I am a graduate CS student (Data mining and machine learning) and have a good exposure to core Java (>4 years). I have read up a bunch of stuff on Hadoop and Map/Reduce
I would now like to do a project on this stuff (over my free time of corse) to get a better understanding.
Any good project ideas would be really appreciated. I just wanna do this to learn, so I dont really mind re-inventing the wheel. Also, anything related to data mining/machine learning would be an added bonus (fits with my research) but absolutely not necessary.
You haven't written anything about your interest. I know algorithms in graph mining has been implemented over hadoop framework. This software http://www.cs.cmu.edu/~pegasus/ and paper : "PEGASUS: A Peta-Scale Graph Mining System - Implementation and Observations" may give you starting point.
Further, this link discusses something similar to your question: http://atbrox.com/2010/02/08/parallel-machine-learning-for-hadoopmapreduce-a-python-example/ but it is in python. And, there is a very good paper by Andrew Ng "Map-Reduce for Machine Learning on Multicore".
There was a NIPS 2009 workshop on similar topic "Large-Scale Machine Learning: Parallelism and Massive Datasets". You can browse some of the paper and get an idea.

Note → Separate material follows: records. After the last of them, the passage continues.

-- ==== Sys2Proof/Machine/Cells.lean ====
section
/-! DEFINITION. The evaluation of the condition cells (R61 to R68) and what brings them up to date. -/

namespace Sys2Proof.Machine

open Sys2Proof

/-! ### One cell -/

/-- The edge to a level is one the cell selects (R60). -/
def edgeSelects (e : EdgeSel) (level : Bool) : Bool :=
  match e with
  | .rise => level
  | .fall => !level
  | .both => true

/-- A DELAY cell's clock event (R64): the cell, and whether it issues a terminal event. The count stands at 0 after a
completion (log 32). -/
def delayClock (count : Nat) (c : Cell) : Cell × Bool :=
  match c.phase with
  | .pending level =>
    if count ≤ c.n + 1 then ({ c with out := level, phase := .idle, n := 0 }, true) else ({ c with n := c.n + 1 }, false)
  | _ => (c, false)

/-- An edge of a DELAY cell's trigger to a level (R64). -/
def delayEdge (sel : EdgeSel) (level : Bool) (c : Cell) : Cell :=
  match c.phase with
  | .pending _ => { c with phase := .idle, n := 0 }
  | _ => if edgeSelects sel level then { c with phase := .pending level, n := 0 } else { c with out := level }

/-- A ONESHOT cell's clock event (R65), an EDGE cell's with a count of 1 (R67); the count stands at 0 after the pulse
(log 32). -/
def pulseClock (count : Nat) (c : Cell) : Cell × Bool :=
  match c.phase with
  | .pulse =>
    if count ≤ c.n + 1 then ({ c with out := false, phase := .idle, n := 0 }, true) else ({ c with n := c.n + 1 }, false)
  | _ => (c, false)

/-- An edge of a ONESHOT or EDGE cell's trigger (R65, R67). -/
def pulseEdge (sel : EdgeSel) (level : Bool) (c : Cell) : Cell :=
  if c.phase ≠ .pulse ∧ edgeSelects sel level = true then { c with out := true, phase := .pulse, n := 0 } else c

/-- A RATE cell's clock event (R66); the count stands at 0 after the window has closed (log 32). -/
def rateClock (count : Nat) (c : Cell) : Cell × Bool :=
  match c.phase with
  | .open =>
    if count ≤ c.n + 1 then ({ c with out := false, phase := .idle, n := 0 }, c.out) else ({ c with n := c.n + 1 }, false)
  | _ => (c, false)

/-- An edge of a RATE cell's trigger (R66). -/
def rateEdge (sel : EdgeSel) (level : Bool) (c : Cell) : Cell :=
  if edgeSelects sel level then { c with out := if c.phase == .open then true else c.out, phase := .open, n := 0 } else c

/-- A COUNT cell's clock event, with the levels of restart and pause it last saw (R68). -/
def countClock (count : Nat) (c : Cell) : Cell × Bool :=
  if c.seen1 then ({ c with out := false, n := 0 }, false)
  else if c.seen2 then ({ c with out := false }, false)
  else if count ≤ c.n + 1 then ({ c with out := true, n := 0 }, true)
  else ({ c with out := false, n := c.n + 1 }, false)

/-- The selector of a TABLE cell (R62). -/
def selector (l0 l1 l2 : Bool) : Nat := flagCode l0 + 2 * flagCode l1 + 4 * flagCode l2

/-- A trigger cell's evaluation: its clock event first, then the edge on slot 0 (R61). -/
def evalTrigger (clocked : Bool) (level : Bool) (clock : Cell → Cell × Bool) (edge : Cell → Cell) (c : Cell) :
    Cell × Bool :=
  let r := if clocked then clock c else (c, false)
  let c1 := if r.1.seen0 = level then r.1 else { edge r.1 with seen0 := level }
  (c1, r.2)

/-- One evaluation of a cell (R61): whether it takes a clock event, the levels on its slots in its views; answers the
cell and whether it issues a terminal event. -/
def evalCell (clocked l0 l1 l2 : Bool) (c : Cell) : Cell × Bool :=
  match c.config with
  | .none => (c, false)
  | .table _ _ _ outcomes =>
    ({ c with out := outcomes.getLsbD (selector l0 l1 l2), seen0 := l0, seen1 := l1, seen2 := l2 }, false)
  | .delay _ count _ sel => evalTrigger clocked l0 (delayClock count) (delayEdge sel l0) c
  | .oneshot _ count _ sel => evalTrigger clocked l0 (pulseClock count) (pulseEdge sel l0) c
  | .rate _ count _ sel => evalTrigger clocked l0 (rateClock count) (rateEdge sel l0) c
  | .edge _ _ sel => evalTrigger clocked l0 (pulseClock 1) (pulseEdge sel l0) c
  | .count _ _ count _ =>
    let r := if clocked then countClock count c else (c, false)
    ({ r.1 with n := if l1 && !r.1.seen1 then 0 else r.1.n, seen1 := l1, seen2 := l2 }, r.2)

/-- The slots a cell uses, by place (R60); an unused slot names FALSE. -/
def cellSlots : CellConfig → Fin 45 × Fin 45 × Fin 45
  | .none => (0, 0, 0)
  | .table a b c _ => (a, b, c)
  | .delay a _ _ _ => (a, 0, 0)
  | .oneshot a _ _ _ => (a, 0, 0)
  | .rate a _ _ _ => (a, 0, 0)
  | .edge a _ _ => (a, 0, 0)
  | .count b c _ _ => (0, b, c)

/-- A cell's clock, if its mode has one (R63). -/
def cellClock : CellConfig → Option CellClock
  | .none => none
  | .table .. => none
  | .delay _ _ k _ => some k
  | .oneshot _ _ k _ => some k
  | .rate _ _ k _ => some k
  | .edge _ k _ => some k
  | .count _ _ _ k => some k

/-! ### The array -/

/-- The level cell `k` sees on a source: a lower cell's current output, an equal or higher cell's tick view, any other
source's level (R61). -/
def viewLevel (s : State) (cells : Vector Cell 16) (k : Fin 16) (src : Fin 45) : Bool :=
  if 18 ≤ src.val ∧ src.val < 34 then
    let j : Fin 16 := Fin.ofNat 16 (src.val - 18)
    if j < k then cells[j].out else cells[j].tickView
  else sourceLevel s src.val

/-- One cell brought up to date in an event: `issued` says that the cell one below issued a terminal event in it. -/
def evalAt (s : State) (clocks : Fin 16 → Bool) (acc : Vector Cell 16 × Bool) (k : Fin 16) : Vector Cell 16 × Bool :=
  let c := acc.1[k]
  let slots := cellSlots c.config
  let clocked := clocks k || (acc.2 && cellClock c.config == some .chain)
  let r := evalCell clocked (viewLevel s acc.1 k slots.1) (viewLevel s acc.1 k slots.2.1)
    (viewLevel s acc.1 k slots.2.2) c
  (acc.1.set k.val r.1 k.isLt, r.2)

/-- The cells brought up to date in ascending order, each once; `clocks` says which take a clock event first (R61). An
evaluation of a cell that nothing touches leaves it as it stands. -/
def evalCells (s : State) (clocks : Fin 16 → Bool) : Vector Cell 16 :=
  ((List.finRange 16).foldl (evalAt s clocks) (s.cnd.cells, false)).1

/-- An event that has changed a source brings the cells up to date before it ends (R61). -/
def sync (s : State) : State := { s with cnd.cells := evalCells s fun _ => false }

/-- The clock event of this base tick for a cell: BASE, or SECOND when the divider returns to 0 (R56, R63). -/
def tickClocks (s : State) (wraps : Bool) (k : Fin 16) : Bool :=
  let clock := cellClock s.cnd.cells[k].config
  clock == some .base || (wraps && clock == some .second)

/-- The second divider returns to 0 at this base tick (R56). -/
def dividerWraps (s : State) : Bool := decide (99 ≤ s.cnd.divider)

end Sys2Proof.Machine
end

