-- ==== Sys2Proof/Machine/HeatTable.lean ====
section
/-! DEFINITION. The heat allocation table (chapter 7): rows and postings, the allocation pass, valves, what it hands
back, and its rows of the table. -/

namespace Sys2Proof.Machine

open Sys2Proof

/-! ### Shares of a class (R116, R117) -/

/-- The rounding loss handed out 1 kW at a time in ascending row order over (grant, demand) pairs, skipping a row whose
grant equals its demand (R117 step 2). One round places it all. -/
def handOutLoss : Nat → List (Nat × Nat) → List Nat
  | _, [] => []
  | 0, (g, _) :: rest => g :: handOutLoss 0 rest
  | k + 1, (g, d) :: rest => if g = d then g :: handOutLoss (k + 1) rest else (g + 1) :: handOutLoss k rest

/-- The first grants: left-over times demand by class demand, whole part (R117 step 1). -/
def firstShares (left : Nat) (demands : List Nat) : List Nat := demands.map fun d => left * d / demands.sum

/-- The grants of a short class (R117). -/
def shareOut (left : Nat) (demands : List Nat) : List Nat :=
  let first := firstShares left demands
  handOutLoss (left - first.sum) (first.zip demands)

/-- The grants of a class from the left-over: in full when it is covered, shared when it is short (R116). -/
def classGrants (left : Nat) (demands : List Nat) : List Nat :=
  if demands.sum ≤ left then demands else shareOut left demands

/-- The rows of a class, in ascending row number. -/
def classRows (rows : Vector HeatRow 11) (c : Nat) : List (Fin 11) := places 11 fun r => rows[r].cls == c

/-- Grants written into their rows. -/
def setGrants (rows : Vector HeatRow 11) (grants : List (Fin 11 × Nat)) : Vector HeatRow 11 :=
  grants.foldl (fun rows g => upd rows g.1 fun row => { row with grant := g.2 }) rows

/-- One class served: the left-over after it, and the rows (R116). -/
def serveClass (acc : Nat × Vector HeatRow 11) (c : Nat) : Nat × Vector HeatRow 11 :=
  let members := classRows acc.2 c
  let grants := classGrants acc.1 (members.map fun r => acc.2[r].demand)
  (acc.1 - grants.sum, setGrants acc.2 (members.zip grants))

/-- The classes served in the order 0 to 4: the rejected heat and the granted rows (R116). -/
def serveClasses (supply : Nat) (rows : Vector HeatRow 11) : Nat × Vector HeatRow 11 :=
  [0, 1, 2, 3, 4].foldl serveClass (supply, rows)

/-! ### Results of a pass (R118 to R121) -/

/-- The state a row's demand and grant give (R118). -/
def rowStateOf (demand grant : Nat) : RowState :=
  if demand = 0 then .idle else if grant = demand then .satisfied else if grant = 0 then .starved else .partial_

/-- The position of a row's valve (R120). -/
def rowValve (row : HeatRow) : Nat := if row.max = 0 then 0 else row.grant * 100 / row.max

/-- A row's state and valve as the pass leaves them. -/
def finishRow (row : HeatRow) : HeatRow := { row with state := rowStateOf row.demand row.grant, valve := rowValve row }

/-- HEAT_SHORT: a zone row has a positive demand and is not SATISFIED (R118). -/
def heatShortOf (rows : Vector HeatRow 11) : Bool :=
  anyOf 11 fun r => decide (2 ≤ r.val ∧ r.val ≤ 9) && decide (0 < rows[r].demand) && rows[r].state != .satisfied

/-- The HEAT_SHORTFALL notices of the rows that enter STARVED at a pass, in ascending row order (R119). -/
def postShortfalls (before : Vector HeatRow 11) (s : State) : State :=
  (List.finRange 11).foldl (fun s r =>
    let row := s.hat.rows[r]
    if row.state = .starved ∧ before[r].state ≠ .starved then s.post .heatShortfall r.val row.demand row.cls else s) s

/-- The zone grants a pass hands back (R121): rows 2 to 9. -/
def zoneGrantsOf (rows : Vector HeatRow 11) : Vector (Nat × RowState) 8 :=
  Vector.ofFn fun z : Fin 8 => (rows[z.val + 2].grant, rows[z.val + 2].state)

/-- The allocation pass: complete within its event (R115 to R121). Its source edge follows by `sync` in the event. -/
def allocationPass (s : State) : State :=
  let before := s.hat.rows
  let served := serveClasses s.hat.supply s.hat.rows
  let rows := tabMap finishRow served.2
  let s := { s with
    hat.used := s.hat.supply, hat.rows := rows, hat.rejected := served.1,
    hat.rejectValve := if s.hat.supply = 0 then 100 else served.1 * 100 / s.hat.supply,
    hat.heatShort := heatShortOf rows }
  let s := postShortfalls before s
  { s with transit.zoneGrants := s.transit.zoneGrants ++ [zoneGrantsOf rows],
           transit.desiccants := s.transit.desiccants ++ [(rows[1].grant, rows[1].state)] }

/-- A pass, once the plant coordinator has posted a supply since the reset (R113, R115). -/
def passIfPosted (s : State) : State := if s.hat.posted then allocationPass s else s

/-! ### Postings (R112, R113) -/

/-- A row with a new posted demand: its demand is the smaller of that and its maximum (R112). -/
def HeatRow.setPosted (row : HeatRow) (v : Nat) : HeatRow := { row with posted := v, demand := min v row.max }

/-- A row with a new maximum (R112). -/
def HeatRow.setMax (row : HeatRow) (m : Nat) : HeatRow := { row with max := m, demand := min row.posted m }

/-- The row of a zone (R111). -/
def zoneRow (z : Fin 8) : Fin 11 := ⟨z.val + 2, by omega⟩

/-- The figures a posting carries replace those held (R113). -/
def Hat.takePosting (h : Hat) : HeatPosting → Hat
  | .plant supply subfloor =>
    let h := match supply with
      | none => h
      | some v => { h with supply := v, posted := true }
    match subfloor with
    | none => h
    | some v => { h with rows := upd h.rows 0 fun row => row.setPosted v }
  | .fogWatch demand cls => { h with rows := upd h.rows 1 fun row => { row.setPosted demand with cls := cls } }
  | .zones demands =>
    { h with rows := demands.foldl (fun rows d => upd rows (zoneRow d.1) fun row => row.setPosted d.2) h.rows }

/-- The table takes a posting and makes its pass (R113, R115). -/
def takeHeatPosting (s : State) (p : HeatPosting) : State := passIfPosted { s with hat := s.hat.takePosting p }

/-- The row maxima a settle end hands the table, and the pass of that event (R112, R113). -/
def takeMaxima (s : State) (maxima : List (Fin 11 × Nat)) : State :=
  passIfPosted { s with hat.rows := maxima.foldl (fun rows m => upd rows m.1 fun row => row.setMax m.2) s.hat.rows }

/-- The block that made a posting. -/
def heatPosterOf : HeatPosting → HeatPoster
  | .plant _ _ => .plant
  | .fogWatch _ _ => .fogWatch
  | .zones _ => .stands

/-- HEAT_TABLE_POSTING: the oldest posting of that block on its way reaches the table (R113). -/
def execHeatTablePosting (poster : HeatPoster) (s : State) : Host.Outcome State Fault Refusal :=
  match takeFirst (fun p => heatPosterOf p == poster) s.transit.heats with
  | none => .next s
  | some (p, rest) => .next (sync (takeHeatPosting { s with transit.heats := rest } p))

/-- MELT DEMAND: the figure becomes MELT's posted demand, a pass is made, and the reply is built after it (R122). -/
def ownMeltDemand (items : List Item) (s : State) : State × Answer :=
  let s := passIfPosted { s with hat.rows := upd s.hat.rows 10 fun row => row.setPosted (natOf items 0x10) }
  let s := sync s
  let row := s.hat.rows[10]
  (s, doneWith [(0x10, ub 2 row.posted), (0x11, ub 2 row.demand), (0x12, ub 2 row.grant ++ ub 1 (rowCode row.state)),
    (0x13, ub 2 s.hat.used)])

/-- MELT_DEMAND (R122). -/
def execMeltDemand (s : State) : Host.Outcome State Fault Refusal := takeRequest .meltDemand (owned ownMeltDemand) s

/-- HEAT TABLE READ's reply items (R123, log 11). A row's class takes 1 byte, as its number, for which R174 and R176 list
neither a width nor a code (log 44, DESIGN CHOICE). -/
def heatTableReadItems (_items : List Item) (s : State) : List (Nat × List Byte) :=
  [(0x10, ub 2 s.hat.supply ++ ub 2 s.hat.used)]
  ++ s.hat.rows.toList.map (fun row =>
      (0x11, ub 1 row.cls ++ ub 2 row.posted ++ ub 2 row.max ++ ub 2 row.demand ++ ub 2 row.grant
        ++ ub 1 (rowCode row.state) ++ ub 1 row.valve))
  ++ [(0x12, ub 2 s.hat.rejected ++ ub 1 s.hat.rejectValve), (0x13, flag s.hat.heatShort)]

/-- HEAT_TABLE_READ (R123). -/
def execHeatTableRead (s : State) : Host.Outcome State Fault Refusal :=
  takeRequest .heatTableRead (reads heatTableReadItems) s

end Sys2Proof.Machine
end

Edit : Also there is Apache Mahout http://mahout.apache.org/ -->" Our core algorithms for clustering, classfication and batch based collaborative filtering are implemented on top of Apache Hadoop using the map/reduce paradigm"
See http://www.quora.com/Machine-Learning/What-are-some-good-class-projects-for-machine-learning-using-MapReduce
and some good toy projects to start with: http://www.quora.com/Programming-Challenges-1/What-are-some-good-toy-problems-in-data-science
Why don't you contribute to Apache Hadoop/Mahout by helping them implement additional algorithms?
https://cwiki.apache.org/confluence/display/MAHOUT/Algorithms
Has a number of algorithms marked as "open". To my understanding, they could use help with implementing these? And there are hundreds of algorithms even missing from this list.
By any means, since you want to do something with Hadoop, why don't you ask them what they need instead of asking on some random internet site?
Trying to think of an efficient way to implement Hierarchical Agglomerative Clustering on Hadoop is a nice project to work on. It not only involves algorithmic aspects but also had hadoop core framework related optimizations.